There are three Unions:
- Bladine – This Union values courage and loyalty above everything else. It is led by the Guardian Lios who has very strong morals and an extraordinary sense of justice.
- Wizdom – Wizdom is led by the Guardian Icy, a sharp tactician who believes strongly in the superiority of knowledge on the battlefield. Wizdom's members are very apt at using strategy and tactics in the battlefield and are very intelligent.
- Dostrex – Led by the Guardian Dracken who believes in sheer strength to overcome adversaries. Yet in spite of their belief in their own power, members of Dostrex also value honour and don't pick fights with those weaker than themselves.

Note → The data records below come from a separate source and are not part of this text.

-- ==== Sys2Proof/Machine/Matrix.lean ====
section
/-! DEFINITION. The crew matrix unit (07): attachment, tile operations, their performance (04, R94 to R96), and pruning. -/

namespace Sys2Proof.Machine

/-! ## Attachment (R151 to R154) -/

/-- mattach (R152, R154). -/
def execMattach (d a : BitVec 6) (s : State) : Result :=
  control { rule := .alone } (seq do
    let w ← rdX a
    let x := w.toNat
    let most := field 4 0 x
    let least := field 12 8 x
    let code := field 17 16 x
    if field 63 18 x ≠ 0 || field 15 13 x ≠ 0 || field 7 5 x ≠ 0 || code = 3 || most = 0 || 16 < most || 16 < least
        || most < least then trap 2 w
    let t ← getT
    if t.mgrant ≠ 0 then trap 2 (BitVec.ofNat 64 t.mgrant)
    let g := (← getS).grantFor t most least (2 ^ code)
    if g ≠ 0 then modT fun t => { t with tiles := 2 ^ code, rows := [] }
    modT fun t => { t with mgrant := g }
    wrX d (BitVec.ofNat 64 g)) s

/-- A thread's rows are released (R153). -/
def Thread.detach (t : Thread) : Thread :=
  { t with mgrant := 0, rows := [], poison := t.poison.filter (·.file != 4) }

/-- mdetach (R153, R154): after every earlier tile operation. -/
def execMdetach (s : State) : Result :=
  control { rule := .alone } (seq do
    if !(← getT).tileQueue.isEmpty then throw .stall
    modT Thread.detach) s

/-! ## The matrix mode (R159) -/

def mmG (m : Word) : Nat := match (m.extractLsb' 0 2).toNat with | 0 => 1 | 1 => 16 | 2 => 32 | _ => 64
def mmSat (m : Word) : Bool := m.getLsbD 3
def mmBtype (m : Word) : TypeCode := (m.extractLsb' 4 5).toNat
def mmBsep (m : Word) : Bool := m.getLsbD 9

/-- mmode (R159). -/
def execMmode (d a : BitVec 6) (s : State) : Result :=
  control {} (seq do
    let w ← rdX a
    if field 63 10 w.toNat ≠ 0 || w.getLsbD 2 || (mmBsep w && 21 ≤ mmBtype w) then trap 2 w
    let old := (← getC).mmode
    modC fun c => { c with mmode := w }
    wrX d old) s

/-! ## Shared checks (R160) -/

/-- A tile's number and rows: no grant traps 0x02 with 0, a tile beyond T with its number. -/
def tileRows (t : BitVec 2) : Exec Nat := do
  let th ← getT
  if th.mgrant = 0 then trap 2 0
  if th.tiles ≤ t.toNat then trap 2 (t.setWidth 64)
  return th.mgrant / th.tiles

def queueTile (op : TileOp) : Exec Unit := modChunk fun c => { c with tileOps := c.tileOps ++ [op] }

/-- mzero (R162). -/
def execMzero (t : BitVec 2) (s : State) : Result :=
  control {} (seq do
    let _ ← tileRows t
    queueTile (.zero t.toNat)) s

/-! ## Operands of a mop (R161 to R165) -/

/-- A mop's types: those of A and B, and the group length and kind. -/
structure MopType where
  ta : TypeCode
  tb : TypeCode
  g : Nat
  kind : MopKind
  deriving DecidableEq, Repr

def isNarrowInt (t : TypeCode) : Bool := t == 20 || t == 0 || t == 4

/-- The types of R161 from the mode and the matrix mode. -/
def mopType (mode : BitVec 26) (mm : Word) : Option MopType :=
  let ta := modeStype mode
  let tb := if mmBsep mm then mmBtype mm else ta
  let g := mmG mm
  let u := modeDtype mode
  if (ta == 8 || ta == 9) && tb == ta && u == 10 then some { ta, tb, g, kind := .fused }
  else if isFmt ta && isFmt tb && u == 10 then some { ta, tb, g, kind := if g = 1 then .fused else .window }
  else if isNarrowInt ta && isNarrowInt tb && u == 2 then some { ta, tb, g, kind := .integer (mmSat mm) }
  else none

/-- An operand of a mop: a vector register, or a scratchpad span named by a pair of scalar registers. -/
inductive MopArg where
  | v (k : BitVec 6)
  | s (k : BitVec 6)
  deriving DecidableEq, Repr

/-- A scratchpad operand's descriptor (R164). -/
structure Span where
  base : Nat
  rowpitch : Nat
  tilepitch : Nat
  rot : Nat
  deriving DecidableEq, Repr

/-- The first register of a descriptor: its reserved bits, then alignment (R164). -/
def spanFirst (w : Word) : Exec (Nat × Nat) := do
  if field 63 56 w.toNat ≠ 0 || field 31 23 w.toNat ≠ 0 then trap 2 w
  return (field 22 0 w.toNat, field 55 32 w.toNat)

In the game, players build up an inventory of robots in their garage, from which they choose their Commando, which they will take into battle. Players can choose from four different types of robots, each with different general attributes.
- Air robots feature longer-lasting boosters and better mid-air agility than any of the other types.
- Land robots excel in ground combat and melee attacks. They are very fast and maneuverable.
- Artillery robots are specialized in heavy and long-range firepower.
- Support robots are quite balanced without any major strengths or weaknesses, but they come with special repair skills.
Robots also come in different sizes (S, M & L) and this should be taken into account when customizing and choosing new weapons and parts.

=== Game Modes ===
There are three game modes, Arena mode, Mission mode and Quest mode. In Arena mode, players can fight in matches of up to 60 people at the same time. Players can fight in Union Wars, which use preset rooms and automatic teams, or in Team Fights, where they can create their own rooms and form their own teams. Team Fights also has practice and Capture the Flag modes. In Mission mode, players can go on missions and fight against NPCs of the evil Chaos Army, either by themselves or in teams of up to five people at the same time in the same mission. These missions can be fought in five levels of difficulty. Quest mode gives players the opportunity to go treasure hunting on different planets, battle monsters and find their way through mazes. Several of the quests also allow players to take on the role of one of the characters whose backstories are featured in the anime and manga.

=== Customization ===
Cosmic Break offers players a lot of customization options. There are over 100 different robots to choose from (and that number grows every month or so), most of which have six exchangeable parts (arms, legs, body, head, booster & weapons like the Wonder Bit). With the in-game Editor System, players can mix and match their robots, and experiment with over 300 parts and weapons to assemble their robots. Also, many parts come with inbuilt abilities and/or weapons, which can also be improved by tuning them up. The Skin Editor allows for customized texture painting of the robots and some parts, like the head, may be reshaped using the polygon editor.

===Communication===
In Cosmic Break, players have access to a set of animated emoticons, which they can use in the game. There are also voice chat and regular chat functions, which are also available as a means of communication during missions or team matches. The chat has different modes, allowing players to talk to other players near them, to players in the whole area, to the members of their team or clan, or privately to another player. There are also radio messages, which can be sent to teammates during battle. Each message consists of a predetermined English message with the corresponding Japanese dialogue spoken by a Japanese voice actor/actress. Lastly, players can form clans and invite other players of the same Union to join.

== Reception ==
Cosmic Break launched to mixed reviews but its international releases has received heavy criticism by some critics and a majority of its players for its pay-to-win monetisation model through the use of gashapon-style gambling mechanics.

== Closure ==
CyberStep closed its last international version of the game on 5 March 2019.